How Much Do You Need for An Emergency Fund?

To determine how much you should have as an emergency fund, you have to understand your average daily expenditure. Remember, experts, suggest that you save enough to pay at least six to nine months of your living expenses. This number means what is enough to keep your lights on and fridge stocked with food if you lose your job, and you have to survive on savings. Of course, it is not limited to staying six or nine months without a job, but having enough cash for this long is a great idea. Therefore, for you to get the right estimation of what you need in your emergency fund, you may apply the 50-30-20 rule in your finance.

You don’t understand the 50-30-20 budgeting rule? Well, you can visit your monthly budget or app if you have. For instance, assuming you spend $1,000 monthly on groceries, car repair, rents, and house utilities, your emergency fund should be around $6,000 and $9,000. However, the value is likely to change for those folks with growing kids and pending mortgages. This means to be on the safer side, target something above $9,000 in your emergency fund.

What Is A Rainy-Day Fund?

Rain doesn’t fall every day, right? Even if it does, there are no great effects realized. This translates to what is a rainy-day fund. A Rainy-day fund is a type of savings intended for short-term expenses. Some people call this type of savings “money under the bed” or “a regular savings account.” They might be right, but it all comes to how you want to spend it. Remember, a rainy-day fund is characterized as an emergency fund. It is kept in the house in liquid form for easy access. Here are some of the ways to use a rainy-day fund;

  • On a fun-filled weekend with your buddies without compromising your budget.
  • On a higher-than-average utility bill, that seems to leave you struggling to balance the account.
  • Saving up for an average purchase like a new couch or vacation.
  • When repairing your broken car.
  • Unexpected visitor or a sudden trip.

A rainy-day fund is also used for fun things like entertainment for your family or night eat outs. It should be kept around to push you to the next paycheck.

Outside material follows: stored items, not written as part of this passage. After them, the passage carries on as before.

/-- What window offset `a`, a word address, is to a master. -/
def State.meets (s : State) (m : Master) (a : Nat) : Reach :=
  if s.closedMaster m then .closed .window
  else if 0x210000 ≤ a ∧ a < 0x220000 ∧ !s.romFail then if s.stageAllowed m then .stage (a - 0x210000) else .closed .role
  else
    match blockOf a with
    | none => .closed .window
    | some (b, n, o) =>
      if s.romClosed m b || !s.sees m b n o then .closed .window
      else if s.blockDead b n then .dead
      else match b.row? o with
        | none => .reserved
        | some r => .register b n o r

/-- A violation by a register access: a frozen master's is counted (R360); a domain that is closed without a freeze record has none. -/
def State.offend (s : State) (m : Master) (cause : FreezeCause) (a : Nat) : State :=
  if s.closedMaster m && !s.isFrozen m then s else s.violate m cause a

/-! ### Role rules -/

/-- The role that a write of a listed register asks for. -/
def writeRole (b : Block) (o : Nat) : Role :=
  match b with
  | .tc => if o = 0x34 then .none else .configurator
  | .ofe => if o = 0x08 ∨ o = 0x14 ∨ o = 0x18 then .none else .configurator
  | .psy => if o = 0x24 then .none else .configurator
  | .dmd => if o = 0x08 ∨ o = 0x5C ∨ o = 0x2C ∨ o = 0x64 then .none else .configurator
  | .cal => if o = 0x08 ∨ o = 0x34 then .none else .configurator
  | .tpr => if o < 0x40 ∧ o % 16 < 8 then .configurator else .none
  | .evr => if 0x1000 ≤ o then .configurator else .none
  | .lbq | .saf | .adc => if o = 0x08 then .maintainer else .none
  | .vo => if o = 0x10 then .maintainer else .none
  | .brk => if o = 0x00 then .maintainer else .none
  | .pnl => if o = 0x08 then .none else .maintainer
  | .cvu =>
    if (0x200 ≤ o ∧ o < 0x300) ∨ (0x840 ≤ o ∧ o < 0x880) then .maintainer else .none
  | .lease => if o = 0x08 then .partner else .none
  | _ => .none

/-- CFG, RING_LO, RING_HI, RING_SIZE and CONS of a window, which the domain named in its DOMAIN alone may write (R242). -/
def acwOwned (r : Nat) : Bool := r == 0 || (decide (3 ≤ r) && decide (r ≤ 5)) || r == 7

/-- A write that breaks a role rule of its register: by role, or by domain (R242, R367, R398). The device's own masters break none. -/
def State.writeDenied (s : State) (m : Master) (b : Block) (o : Nat) : Bool :=
  match m with
  | .host d =>
    !s.holdsRole m (writeRole b o) ||
      (match b with
      | .lease => o == 0x04
      | .str => o == 0x18 && s.str.owner != some d
      | .acw =>
        let r := (o - 0x100) % 32 / 4
        decide (0x100 ≤ o) && acwOwned r && !s.acwWriteOk m ((o - 0x100) / 32) r
      | _ => false)
  | .firmware | .core _ => b == .acw && decide (0x100 ≤ o) && acwOwned ((o - 0x100) % 32 / 4)

/-! ### Reserved bits (R11) -/

/-- Bits `k` and above. -/
def above (k : Nat) : Word := BitVec.ofNat 32 (2 ^ 32 - 2 ^ k)

/-- The reserved bits of the writable registers of the HB blocks. -/
def hbReserved (b : Block) (o : Nat) : Word :=
  match b, o with
  | .tc, 0x08 => above 4
  | .tc, 0x18 => above 9
  | .tc, 0x24 => 0xFE00
  | .tc, 0x28 => above 17
  | .tc, 0x34 => above 6
  | .saf, 0x04 => above 7
  | .saf, 0x08 => above 3
  | .hst, 0x1C => above 5
  | .lease, 0x10 => above 8
  | .evr, _ => if o = 0x0C ∨ o = 0x14 then above 16 else if 0x1000 ≤ o then above 14 else 0
  | .snap, 0x00 => above 2
  | .lnk, 0x04 => above 5
  | .lnk, 0x68 => above 9
  | .lnk, 0xC0 => above 3
  | .lnk, _ => if o = 0x28 ∨ o = 0x2C ∨ o = 0x48 ∨ o = 0x50 then above 13 else 0
  | .net, 0x84 => above 6
  | .str, 0x04 => above 8
  | .str, 0x18 => above 5
  | .nv, 0x04 => above 7
  | .nv, 0x0C => above 10
  | .jnl, 0x1C => above 2
  | .clg, 0x1C => above 2
  | .cpt, 0x04 => above 7
  | .cpt, 0x18 => above 12
  | .sec, 0x0C => above 5
  | .sec, 0x10 => above 11
  | .frm, 0x04 => above 3
  | .tpr, 0x40 => above 4
  | .tpr, _ => if o % 16 = 0 then above 27 else above 15
  | .acw, 0x04 => above 2
  | .acw, _ =>
    match o % 32 / 4 with
    | 0 => above 12
    | 5 => above 19
    | 7 => above 30
    | _ => 0
  | .cvu, 0x00 => above 26
  | .cvu, _ =>
    if o < 0x200 ∨ 0x300 ≤ o then 0
    else match o % 0x40 with
      | 0x00 => above 26
      | 0x28 => above 16
      | 0x30 => above 30
      | _ => 0
  | .pnl, 0x00 => 0xFFFF00F8
  | .pnl, 0x08 => above 2
  | .pnl, 0x0C => above 29
  | .pnl, 0x10 => 0x8000FC00
  | .pnl, _ => if o < 0x200 then above 16 else if o < 0x800 then 0xC0C0C0C0 else above 24
  | .boot, 0x04 => above 5
  | .boot, 0x1C => above 6
  | .dma, 0x04 => above 4
  | .dma, 0x08 => above 4
  | .dma, _ =>
    if o < 0x100 then 0
    else match o % 32 with
      | 0 => above 7
      | 8 => above 16
      | _ => 0
  | _, _ => 0

/-- The reserved bits of the writable registers of an acquisition die. -/
def aqReserved (b : Block) (o : Nat) : Word :=
  match b, o with
  | .ofe, 0x00 => above 3
  | .ofe, 0x08 => above 12
  | .ofe, 0x10 => above 18
  | .ofe, 0x1C => above 8
  | .ofe, 0x34 => 0xF000F000
  | .psy, 0x00 => above 3
  | .psy, 0x04 => above 21
  | .psy, 0x08 => above 18
  | .psy, 0x0C => above 28
  | .psy, 0x10 => above 20
  | .psy, 0x14 => above 14
  | .psy, 0x18 => above 16
  | .psy, 0x1C => above 1
  | .psy, 0x24 => above 3
  | .dmd, 0x00 => above 4
  | .dmd, 0x08 => above 3
  | .dmd, 0x2C => above 6
  | .dmd, 0x40 => above 24
  | .dmd, 0x44 => above 16
  | .dmd, 0x48 => above 12
  | .dmd, 0x4C => 0xFFFF00FC
  | .dmd, 0x5C => above 4
  | .dmd, 0x64 => above 17
  | .dmd, _ => if 0x100 ≤ o then above 9 else 0
  | .lbq, 0x04 => above 9
  | .lbq, 0x08 => above 13
  | .wsd, 0x14 => above 6
  | .wsd, 0x20 => above 11
  | .cal, 0x00 => above 26
  | .cal, 0x08 => above 7
  | .cal, 0x34 => above 6
  | .cal, 0x40 => above 17
  | .cal, 0x68 => above 30
  | _, _ => 0

/-- The reserved bits of the writable registers of FD. -/
def fdReserved (b : Block) (o : Nat) : Word :=
  match b, o with
  | .cmb, 0x04 => above 6
  | .wsc, 0x00 => above 6
  | .wsc, 0x24 => above 6
  | .adc, 0x04 => above 5
  | .adc, 0x08 => above 17
  | .fsi, 0x08 => above 16
  | .vo, 0x0C => above 4
  | .vo, 0x10 => above 7
  | .vo, 0x28 => above 5
  | .brk, 0x00 => above 4
  | .brk, 0x0C => above 2
  | .rst, 0x08 => above 16
  | .rst, 0x0C => above 2
  | .fdcal, 0x08 => above 4
  | .fdcal, 0x0C => above 6
  | _, _ => 0

/-- The reserved bits of the read-only registers that a structure sets (R10); COUNT of a span at position 8 is always 0. -/
def structReserved (b : Block) (o : Nat) : Word :=
  match b with
  | .cpt => if o = 0x08 then above 22 else if o = 0x0C then above 11 else if o = 0x10 then above 14 else if o = 0x14 then above 18 else 0
  | .frm => if o = 0 then 0xFFFE else 0
  | .hst => if 0x40 ≤ o ∧ o < 0x60 then above 11 else 0
  | .lnk => if o = 0x10 then above 7 else 0
  | .net =>
    if o = 0x00 ∨ o = 0x40 then above 20 else if o = 0x08 ∨ o = 0x48 then above 16 else if o = 0x80 then above 28
    else if 0x100 ≤ o ∧ o % 0x40 = 0 then above 20 else 0
  | .lbq =>
    if o = 0x10 then above 1
    else if 0x400 ≤ o ∧ o < 0x880 then (if (o - 0x400) / 4 % 9 = 8 then above 17 else above 28)
    else if 0x900 ≤ o ∧ o < 0xD80 then above 21 else 0
  | .wsd =>
    if o = 0x00 ∨ o = 0x04 then above 24 else if o = 0x08 then above 20 else if o = 0x1C then above 13
    else if 0x100 ≤ o ∧ o < 0x140 then above 29
    else if 0x4000 ≤ o ∧ o < 0xC000 then (if o % 16 = 0 then 0x8000 else if o % 16 = 4 then above 26 else 0)
    else if 0xC000 ≤ o ∧ o % 8 = 0 then above 30 else 0
  | .cal => if o = 0x20 then above 28 else 0
  | .cmb => if o = 0x08 then above 18 else 0
  | .wsc =>
    if o < 0x100 then 0
    else if o % 16 = 0 then above 20 else if o % 16 = 4 then 0xFC00FC00 else if o % 16 = 8 then above 18 else 0
  | .fsi => if o = 0x04 then above 16 else 0
  | .vo => if o = 0x1C then above 20 else if 0x100 ≤ o ∧ o % 16 = 0 then above 13 else 0
  | .brk => if o = 0x10 then above 30 else 0
  | .fdcal => if o = 0 then 0x80000000 else 0
  | _ => 0

/-- The reserved bits of a writable register. -/
def reservedBits (b : Block) (o : Nat) : Word := hbReserved b o ||| aqReserved b o ||| fdReserved b o

/-- A write puts a one into a reserved bit. -/
def hitsReserved (b : Block) (o : Nat) (row : RegRow) (v : Word) : Bool :=
  row.access != .ro && row.access != .rc && v &&& reservedBits b o != 0

/-! ### Own copies (R541) -/

/-- The listed register is one of which every master has its own copy, held as written or latched. -/
def ownCopy (b : Block) (o : Nat) : Bool :=
  match b with
  | .hst => o == 0x1C
  | .evr => decide (o < 0x280)
  | .lnk => o != 0x08 && o != 0x0C && o != 0x10
  | .nv => o == 0x08 || o == 0x0C
  | .cpt => o == 0x18
  | .sec => o == 0x10
  | .dmd => o == 0x2C || o == 0x58 || o == 0x64 || o == 0x6C
  | .psy => o == 0x34 || o == 0x3C
  | .wsd => o == 0x20 || (decide (0x28 ≤ o) && decide (o < 0x44))
  | .wsc => o == 0x24 || o == 0x2C
  | .tc => o == 0x04
  | .vo => o == 0x28
  | .rst => o == 0x0C || o == 0x14
  | .cal => o == 0x34
  | .fdcal => o == 0x0C
  | _ => false

def State.setCopy (s : State) (m : Master) (own : Bool) (a : Nat) (v : Word) : State := if own then s.setMreg m a v else s.setReg a v
def State.getCopy (s : State) (m : Master) (own : Bool) (a : Nat) : Word := if own then s.mreg m a else s.reg a

/-! ### Reads -/

/-- Registers that are views of the state. -/
def State.blockView (s : State) (m : Master) (b : Block) (n o : Nat) : Option Word :=
  match b with
  | .tc => tcView s o
  | .saf => safView s o
  | .hst => hstView s m o
  | .lease => leaseView s o
  | .evr => none
  | .snap => snapView s (masterCode m) o
  | .lnk => lnkView s m o
  | .net => netView s o
  | .str => strView s o
  | .nv => nvView s m o
  | .jnl => jnlView s m o
  | .clg => clgView s m o
  | .cpt => if o = 0x30 ∧ !s.saf.running then some 0 else cptView s m o
  | .sec => secView s m o
  | .frm => none
  | .tpr => tprView s o
  | .acw => acwView s o
  | .cvu => cvuView s o
  | .pnl => pnlView s o
  | .boot => if 0x10000 ≤ o then some (lo32 (leNat (s.load (recoveryBase + s.recoveryIndex o) 4))) else bootView s o
  | .ofe => ofeView s n o
  | .psy => psyView s n o
  | .dmd => dmdView s m n o
  | .lbq => lbqView s n o
  | .cal => calView s m n o
  | .wsd => wsdView s m n o
  | .cmb => cmbView s o
  | .wsc => wscView s o
  | .adc => adcView s o
  | .fsi => if o = 0 then some s.fsiStatus else none
  | .vo => voView s m o
  | .brk => brkView s o
  | .rst => rstView s m o
  | .fdcal => fdcalView s m o
  | .dma => dmaView s n o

However, if you have a budget spending habit, you can keep your rainy-day fund in the following areas;

  • High-yields saving accounts and not your checking account.
  • Link it with your overdraft bank account for the primary spending account, but don’t overdraft every month.
  • An automatic saving app that saves on your behalf.

How Do You Save For Rainy Day Fund?

There is no ultimate guide on how to save for your rainy-day fund. Since the rainy-day fund is intended for smaller expenses, there is no suggestion on how much you need to save. You should rather make the account your best friend where you can throw your cash windfalls, such as birthday cash gifts or bonus work. You can also save the old fashioned after paying yourself as little as $20. You might be surprised how the fund grows really fast if you are not going to use it anytime soon.

Remember, rainy day funds should only be used when a tight budget needs an outside cushion. Therefore, if you don’t use it, you can transfer it to an emergency fund after some time. Learn More on how to save for a rainy day, especially in Singapore.

Final Words

Do you need both funds? The ultimate answer is yes. You need a rainy-day fund for daily expenses and an emergency fund for true future emergencies. Since an emergency fund is intended for long-term emergencies, you can use a rainy-day fund for daily or monthly expenses as you grow your emergency fund. A rainy-day fund can also be used for larger expenses like utility bills and repairing a broken car without using your credit card or touching your emergency fund. Therefore, building both saving accounts is vital to cushion you in any financial situation.